In the case of ordinal conflict, the `[Selector]` attribute
should be used to provide an alternate name (or the member renamed).
- Ordinals **can be sparse**, i.e., unlike how tables work, which require
dense ordinals.
- **Nullable fields are not allowed** on extensible unions.
- Extensible unions **MUST have at least one member**.
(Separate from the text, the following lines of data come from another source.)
@[simp] theorem finish_ie : (finish s).ie = s.ie := rfl
@[simp] theorem finish_busy : (finish s).busy = false := rfl
@[simp] theorem finish_done : (finish s).done = true := rfl
@[simp] theorem finish_err : (finish s).err = s.err := rfl
@[simp] theorem finish_errCode : (finish s).errCode = s.errCode := rfl
@[simp] theorem finish_cmd : (finish s).cmd = s.cmd := rfl
@[simp] theorem finish_width : (finish s).width = s.width := rfl
@[simp] theorem finish_height : (finish s).height = s.height := rfl
@[simp] theorem finish_rgbAddr : (finish s).rgbAddr = s.rgbAddr := rfl
@[simp] theorem finish_grayAddr : (finish s).grayAddr = s.grayAddr := rfl
@[simp] theorem finish_edgeAddr : (finish s).edgeAddr = s.edgeAddr := rfl
@[simp] theorem finish_outAddr : (finish s).outAddr = s.outAddr := rfl
@[simp] theorem finish_latch : (finish s).latch = { s.latch with stages := [] } := rfl
@[simp] theorem finish_engine : (finish s).engine = s.engine := rfl
@[simp] theorem finish_mem : (finish s).mem = s.mem := rfl
@[simp] theorem finish_inReset : (finish s).inReset = s.inReset := rfl
@[simp] theorem finish_platform : (finish s).platform = s.platform := rfl
@[simp] theorem finish_host : (finish s).host = s.host := rfl
@[simp] theorem finish_turns : (finish s).turns = s.turns := rfl
@[simp] theorem finish_replies : (finish s).replies = s.replies := rfl
@[simp] theorem finish_raced : (finish s).raced = false := rfl
@[simp] theorem finish_draws : (finish s).draws = s.draws := rfl

@[simp] theorem resetRegisters_ie : (resetRegisters s).ie = State.reset.ie := rfl
@[simp] theorem resetRegisters_busy : (resetRegisters s).busy = State.reset.busy := rfl
@[simp] theorem resetRegisters_done : (resetRegisters s).done = State.reset.done := rfl
@[simp] theorem resetRegisters_err : (resetRegisters s).err = State.reset.err := rfl
@[simp] theorem resetRegisters_errCode : (resetRegisters s).errCode = State.reset.errCode := rfl
@[simp] theorem resetRegisters_cmd : (resetRegisters s).cmd = State.reset.cmd := rfl
@[simp] theorem resetRegisters_width : (resetRegisters s).width = State.reset.width := rfl
@[simp] theorem resetRegisters_height : (resetRegisters s).height = State.reset.height := rfl
@[simp] theorem resetRegisters_rgbAddr : (resetRegisters s).rgbAddr = State.reset.rgbAddr := rfl
@[simp] theorem resetRegisters_grayAddr : (resetRegisters s).grayAddr = State.reset.grayAddr := rfl
@[simp] theorem resetRegisters_edgeAddr : (resetRegisters s).edgeAddr = State.reset.edgeAddr := rfl
@[simp] theorem resetRegisters_outAddr : (resetRegisters s).outAddr = State.reset.outAddr := rfl
@[simp] theorem resetRegisters_latch : (resetRegisters s).latch = State.reset.latch := rfl
@[simp] theorem resetRegisters_engine : (resetRegisters s).engine = State.reset.engine := rfl
@[simp] theorem resetRegisters_mem : (resetRegisters s).mem = s.mem := rfl
@[simp] theorem resetRegisters_inReset : (resetRegisters s).inReset = s.inReset := rfl
@[simp] theorem resetRegisters_platform : (resetRegisters s).platform = s.platform := rfl
@[simp] theorem resetRegisters_host : (resetRegisters s).host = s.host := rfl
@[simp] theorem resetRegisters_turns : (resetRegisters s).turns = s.turns := rfl
@[simp] theorem resetRegisters_replies : (resetRegisters s).replies = s.replies := rfl
@[simp] theorem resetRegisters_raced : (resetRegisters s).raced = State.reset.raced := rfl
@[simp] theorem resetRegisters_draws : (resetRegisters s).draws = s.draws := rfl

@[simp] theorem releaseReset_ie : (releaseReset s).ie = s.ie := rfl
@[simp] theorem releaseReset_busy : (releaseReset s).busy = s.busy := rfl
@[simp] theorem releaseReset_done : (releaseReset s).done = s.done := rfl
@[simp] theorem releaseReset_err : (releaseReset s).err = s.err := rfl
@[simp] theorem releaseReset_errCode : (releaseReset s).errCode = s.errCode := rfl
@[simp] theorem releaseReset_cmd : (releaseReset s).cmd = s.cmd := rfl
@[simp] theorem releaseReset_width : (releaseReset s).width = s.width := rfl
@[simp] theorem releaseReset_height : (releaseReset s).height = s.height := rfl
@[simp] theorem releaseReset_rgbAddr : (releaseReset s).rgbAddr = s.rgbAddr := rfl
@[simp] theorem releaseReset_grayAddr : (releaseReset s).grayAddr = s.grayAddr := rfl
@[simp] theorem releaseReset_edgeAddr : (releaseReset s).edgeAddr = s.edgeAddr := rfl
@[simp] theorem releaseReset_outAddr : (releaseReset s).outAddr = s.outAddr := rfl
@[simp] theorem releaseReset_latch : (releaseReset s).latch = s.latch := rfl
@[simp] theorem releaseReset_engine : (releaseReset s).engine = s.engine := rfl
@[simp] theorem releaseReset_mem : (releaseReset s).mem = s.mem := rfl
@[simp] theorem releaseReset_inReset : (releaseReset s).inReset = false := rfl
@[simp] theorem releaseReset_platform : (releaseReset s).platform = s.platform := rfl
@[simp] theorem releaseReset_host : (releaseReset s).host = s.host := rfl
@[simp] theorem releaseReset_turns : (releaseReset s).turns = s.turns := rfl
@[simp] theorem releaseReset_replies : (releaseReset s).replies = s.replies := rfl
@[simp] theorem releaseReset_raced : (releaseReset s).raced = s.raced := rfl
@[simp] theorem releaseReset_draws : (releaseReset s).draws = s.draws := rfl

@[simp] theorem addReply_ie (r : Reply) : (addReply r s).ie = s.ie := rfl
@[simp] theorem addReply_busy (r : Reply) : (addReply r s).busy = s.busy := rfl
@[simp] theorem addReply_done (r : Reply) : (addReply r s).done = s.done := rfl
@[simp] theorem addReply_err (r : Reply) : (addReply r s).err = s.err := rfl
@[simp] theorem addReply_errCode (r : Reply) : (addReply r s).errCode = s.errCode := rfl
@[simp] theorem addReply_cmd (r : Reply) : (addReply r s).cmd = s.cmd := rfl
@[simp] theorem addReply_width (r : Reply) : (addReply r s).width = s.width := rfl
@[simp] theorem addReply_height (r : Reply) : (addReply r s).height = s.height := rfl
@[simp] theorem addReply_rgbAddr (r : Reply) : (addReply r s).rgbAddr = s.rgbAddr := rfl
@[simp] theorem addReply_grayAddr (r : Reply) : (addReply r s).grayAddr = s.grayAddr := rfl
@[simp] theorem addReply_edgeAddr (r : Reply) : (addReply r s).edgeAddr = s.edgeAddr := rfl
@[simp] theorem addReply_outAddr (r : Reply) : (addReply r s).outAddr = s.outAddr := rfl
@[simp] theorem addReply_latch (r : Reply) : (addReply r s).latch = s.latch := rfl
@[simp] theorem addReply_engine (r : Reply) : (addReply r s).engine = s.engine := rfl
@[simp] theorem addReply_mem (r : Reply) : (addReply r s).mem = s.mem := rfl
@[simp] theorem addReply_inReset (r : Reply) : (addReply r s).inReset = s.inReset := rfl
@[simp] theorem addReply_platform (r : Reply) : (addReply r s).platform = s.platform := rfl
@[simp] theorem addReply_host (r : Reply) : (addReply r s).host = s.host := rfl
@[simp] theorem addReply_turns (r : Reply) : (addReply r s).turns = s.turns := rfl
@[simp] theorem addReply_replies (r : Reply) : (addReply r s).replies = s.replies ++ [r] := rfl
@[simp] theorem addReply_raced (r : Reply) : (addReply r s).raced = s.raced := rfl
@[simp] theorem addReply_draws (r : Reply) : (addReply r s).draws = s.draws := rfl

@[simp] theorem grayStage_ie (rnd : Bool) : (grayStage rnd s).ie = s.ie := rfl
@[simp] theorem grayStage_busy (rnd : Bool) : (grayStage rnd s).busy = s.busy := rfl
@[simp] theorem grayStage_done (rnd : Bool) : (grayStage rnd s).done = s.done := rfl
@[simp] theorem grayStage_err (rnd : Bool) : (grayStage rnd s).err = s.err := rfl
@[simp] theorem grayStage_errCode (rnd : Bool) : (grayStage rnd s).errCode = s.errCode := rfl
@[simp] theorem grayStage_cmd (rnd : Bool) : (grayStage rnd s).cmd = s.cmd := rfl
@[simp] theorem grayStage_width (rnd : Bool) : (grayStage rnd s).width = s.width := rfl
@[simp] theorem grayStage_height (rnd : Bool) : (grayStage rnd s).height = s.height := rfl
@[simp] theorem grayStage_rgbAddr (rnd : Bool) : (grayStage rnd s).rgbAddr = s.rgbAddr := rfl
@[simp] theorem grayStage_grayAddr (rnd : Bool) : (grayStage rnd s).grayAddr = s.grayAddr := rfl
@[simp] theorem grayStage_edgeAddr (rnd : Bool) : (grayStage rnd s).edgeAddr = s.edgeAddr := rfl
@[simp] theorem grayStage_outAddr (rnd : Bool) : (grayStage rnd s).outAddr = s.outAddr := rfl
@[simp] theorem grayStage_latch (rnd : Bool) : (grayStage rnd s).latch = s.latch := rfl
@[simp] theorem grayStage_engine (rnd : Bool) : (grayStage rnd s).engine = s.engine := rfl
@[simp] theorem grayStage_mem (rnd : Bool) : (grayStage rnd s).mem = s.mem.writeAll (grayCells rnd s.latch s.mem) := rfl
@[simp] theorem grayStage_inReset (rnd : Bool) : (grayStage rnd s).inReset = s.inReset := rfl
@[simp] theorem grayStage_platform (rnd : Bool) : (grayStage rnd s).platform = s.platform := rfl
@[simp] theorem grayStage_host (rnd : Bool) : (grayStage rnd s).host = s.host := rfl
@[simp] theorem grayStage_turns (rnd : Bool) : (grayStage rnd s).turns = s.turns := rfl
@[simp] theorem grayStage_replies (rnd : Bool) : (grayStage rnd s).replies = s.replies := rfl
@[simp] theorem grayStage_raced (rnd : Bool) : (grayStage rnd s).raced = s.raced := rfl
@[simp] theorem grayStage_draws (rnd : Bool) : (grayStage rnd s).draws = s.draws := rfl

@[simp] theorem laplaceStage_ie (bz : Bool) : (laplaceStage bz s).ie = s.ie := rfl
@[simp] theorem laplaceStage_busy (bz : Bool) : (laplaceStage bz s).busy = s.busy := rfl
@[simp] theorem laplaceStage_done (bz : Bool) : (laplaceStage bz s).done = s.done := rfl
@[simp] theorem laplaceStage_err (bz : Bool) : (laplaceStage bz s).err = s.err := rfl
@[simp] theorem laplaceStage_errCode (bz : Bool) : (laplaceStage bz s).errCode = s.errCode := rfl
@[simp] theorem laplaceStage_cmd (bz : Bool) : (laplaceStage bz s).cmd = s.cmd := rfl
@[simp] theorem laplaceStage_width (bz : Bool) : (laplaceStage bz s).width = s.width := rfl
@[simp] theorem laplaceStage_height (bz : Bool) : (laplaceStage bz s).height = s.height := rfl
@[simp] theorem laplaceStage_rgbAddr (bz : Bool) : (laplaceStage bz s).rgbAddr = s.rgbAddr := rfl
@[simp] theorem laplaceStage_grayAddr (bz : Bool) : (laplaceStage bz s).grayAddr = s.grayAddr := rfl
@[simp] theorem laplaceStage_edgeAddr (bz : Bool) : (laplaceStage bz s).edgeAddr = s.edgeAddr := rfl
@[simp] theorem laplaceStage_outAddr (bz : Bool) : (laplaceStage bz s).outAddr = s.outAddr := rfl
@[simp] theorem laplaceStage_latch (bz : Bool) : (laplaceStage bz s).latch = s.latch := rfl
@[simp] theorem laplaceStage_mem (bz : Bool) : (laplaceStage bz s).mem = s.mem.writeAll (laplaceCells bz s.latch s.mem) := rfl
@[simp] theorem laplaceStage_inReset (bz : Bool) : (laplaceStage bz s).inReset = s.inReset := rfl
@[simp] theorem laplaceStage_platform (bz : Bool) : (laplaceStage bz s).platform = s.platform := rfl
@[simp] theorem laplaceStage_host (bz : Bool) : (laplaceStage bz s).host = s.host := rfl
@[simp] theorem laplaceStage_turns (bz : Bool) : (laplaceStage bz s).turns = s.turns := rfl
@[simp] theorem laplaceStage_replies (bz : Bool) : (laplaceStage bz s).replies = s.replies := rfl
@[simp] theorem laplaceStage_raced (bz : Bool) : (laplaceStage bz s).raced = s.raced := rfl
@[simp] theorem laplaceStage_draws (bz : Bool) : (laplaceStage bz s).draws = s.draws + engineDraws := rfl

@[simp] theorem sharpenStage_ie : (sharpenStage s).ie = s.ie := rfl
@[simp] theorem sharpenStage_busy : (sharpenStage s).busy = s.busy := rfl
@[simp] theorem sharpenStage_done : (sharpenStage s).done = s.done := rfl
@[simp] theorem sharpenStage_err : (sharpenStage s).err = s.err := rfl
@[simp] theorem sharpenStage_errCode : (sharpenStage s).errCode = s.errCode := rfl
@[simp] theorem sharpenStage_cmd : (sharpenStage s).cmd = s.cmd := rfl
@[simp] theorem sharpenStage_width : (sharpenStage s).width = s.width := rfl
@[simp] theorem sharpenStage_height : (sharpenStage s).height = s.height := rfl
@[simp] theorem sharpenStage_rgbAddr : (sharpenStage s).rgbAddr = s.rgbAddr := rfl
@[simp] theorem sharpenStage_grayAddr : (sharpenStage s).grayAddr = s.grayAddr := rfl
@[simp] theorem sharpenStage_edgeAddr : (sharpenStage s).edgeAddr = s.edgeAddr := rfl
@[simp] theorem sharpenStage_outAddr : (sharpenStage s).outAddr = s.outAddr := rfl
@[simp] theorem sharpenStage_latch : (sharpenStage s).latch = s.latch := rfl
@[simp] theorem sharpenStage_engine : (sharpenStage s).engine = s.engine := rfl
@[simp] theorem sharpenStage_mem : (sharpenStage s).mem = s.mem.writeAll (sharpenCells s.latch s.mem) := rfl
@[simp] theorem sharpenStage_inReset : (sharpenStage s).inReset = s.inReset := rfl
@[simp] theorem sharpenStage_platform : (sharpenStage s).platform = s.platform := rfl
@[simp] theorem sharpenStage_host : (sharpenStage s).host = s.host := rfl
@[simp] theorem sharpenStage_turns : (sharpenStage s).turns = s.turns := rfl
@[simp] theorem sharpenStage_replies : (sharpenStage s).replies = s.replies := rfl
@[simp] theorem sharpenStage_raced : (sharpenStage s).raced = s.raced := rfl
@[simp] theorem sharpenStage_draws : (sharpenStage s).draws = s.draws := rfl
An extensible union can be used anywhere a union can currently be used in
the language.
Particularly:
- Structs, tables and extensible unions can contain extensible unions;
- Extensible unions can contain structs, tables and extensible unions;
- Interface arguments or returns can be extensible unions;
- Extensible unions can be nullable.
## JSON IR
Following tables, we will add one key in each union field declaration
"ordinal."
## Wire format
On the wire, an extensible union is represented by the ordinal to
discriminate amongst the choices (padded to 8 bytes), followed by an
envelope of the various members known to the producer.
Specifically, that is:
* A `uint32` **tag** which contains the ordinal of the member being encoded;
* A `uint32` **padding** to align to 8 bytes;
* A `uint32` **num_bytes** storing the number of bytes in the envelope,
always a multiple of 8, and must be 0 if the envelope is null;
* A `uint32` **num_handles** storing the number of handles in the envelope,
and must be 0 if the envelope is null;
* A `uint64` **data** pointer to indicate presence (or absence) of
out-of-line data:
* `0` when envelope is null;
* **FIDL_ALLOC_PRESENT** (or **UINTPTR_MAX**) when envelope is present,
and next out-of-line object;
* When decoded for consumption, this **data** pointer is either **nullptr**
if envelope is null, or a **valid pointer** to the envelope otherwise.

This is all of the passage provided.